• **REQUIRED WORK**
Locate the line that contains "exact hr _ (vOf_vWord h)" in the entries below, then repeat it and every following line through the line that contains "have e : iWord", exactly, and no others.

• **MATERIAL TO PROCESS**
-- ==== Sys2Proof/Laws/PerInstr.lean ====
section
/-! SUPPORT. Decoding the word that `encode` gives a well-formed step gives the step back, one lemma per constructor. -/

set_option linter.unusedSimpArgs false

namespace Sys2Proof.Laws.RoundTrip

open Sys2Proof.Decode Sys2Proof.Forms

/-- Decode of encode is the step itself: every operand field of R47 to R63 comes back. -/
def Statement (i : Instr) : Prop :=
  i.canonical = true → i.wellFormed = true → ∃ w, encode i = some w ∧ decode w = .ok i

theorem notCanonical {i : Instr} (h : i.canonical = false) : Statement i := fun hc => by rw [h] at hc; cases hc

theorem ofRaw {i : Instr} {n : Nat} (he : Encode.word i = some n) (hn : n < 2 ^ 64) (hr : raw n = ([], i)) : Statement i := by
  intro _ hw
  have e : (BitVec.ofNat 64 n).toNat = n := by simp; omega
  simp only [Instr.wellFormed, Bool.and_eq_true, List.isEmpty_iff] at hw
  exact ⟨BitVec.ofNat 64 n, by rw [encode, he]; rfl, by simp [decode, wordCodes, e, hr, hw.2, Forms.lowest]⟩

/-! ### One lemma per format: the opcode selects it (R47, R63) -/

theorem roundV {i : Instr} {f : VF} (he : Encode.word i = some (vWord f)) (h : f.ok) (ho : decide (f.op < 0x50) = true)
    (hr : ∀ n, vOf n = f → rawV n = ([], i)) : Statement i := by
  refine ofRaw he (vWord_lt h) ?_
  have e : vWord f / 2 ^ 56 % 256 = f.op := congrArg VF.op (vOf_vWord h)
  unfold raw
  simp only [e, if_pos (of_decide_eq_true ho)]
  exact hr _ (vOf_vWord h)

theorem roundI {i : Instr} {f : IF} (he : Encode.word i = some (iWord f)) (h : f.ok) (ho : decide (f.op < 0x50) = true)
    (hr : ∀ n, (vOf n).op = f.op → (vOf n).stall = f.stall → iOf n = f → rawV n = ([], i)) : Statement i := by
  refine ofRaw he (iWord_lt h) ?_
  have e : iWord f / 2 ^ 56 % 256 = f.op := congrArg IF.op (iOf_iWord h)
  have e2 : iWord f % 16 = f.stall := congrArg IF.stall (iOf_iWord h)
  unfold raw
  simp only [e, if_pos (of_decide_eq_true ho)]
  exact hr _ e e2 (iOf_iWord h)

theorem roundC {i : Instr} {f : CF} (he : Encode.word i = some (cWord f)) (h : f.ok)
    (ho : decide (0x50 ≤ f.op ∧ f.op < 0x60) = true) (hr : ∀ n, cOf n = f → rawC n = ([], i)) : Statement i := by
  refine ofRaw he (cWord_lt h) ?_
  have e : cWord f / 2 ^ 56 % 256 = f.op := congrArg CF.op (cOf_cWord h)
  have o := of_decide_eq_true ho
  unfold raw
  simp only [e]
  rw [if_neg (by omega), if_pos o.2]
  exact hr _ (cOf_cWord h)

theorem roundM {i : Instr} {f : MF} (he : Encode.word i = some (mWord f)) (h : f.ok)
    (ho : decide (0x60 ≤ f.op ∧ f.op < 0x6D ∧ f.op ≠ 0x66 ∧ f.op ≠ 0x67) = true) (hr : ∀ n, mOf n = f → rawM n = ([], i)) :
    Statement i := by
  refine ofRaw he (mWord_lt h) ?_
  have e : mWord f / 2 ^ 56 % 256 = f.op := congrArg MF.op (mOf_mWord h)
  have o := of_decide_eq_true ho
  unfold raw
  simp only [e]
  rw [if_neg (by omega), if_neg (by omega), if_pos (by simp; omega)]
  exact hr _ (mOf_mWord h)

• **ANSWER BOX**
  exact hr _ (vOf_vWord h)

theorem roundI {i : Instr} {f : IF} (he : Encode.word i = some (iWord f)) (h : f.ok) (ho : decide (f.op < 0x50) = true)
    (hr : ∀ n, (vOf n).op = f.op → (vOf n).stall = f.stall → iOf n = f → rawV n = ([], i)) : Statement i := by
  refine ofRaw he (iWord_lt h) ?_
  have e : iWord f / 2 ^ 56 % 256 = f.op := congrArg IF.op (iOf_iWord h)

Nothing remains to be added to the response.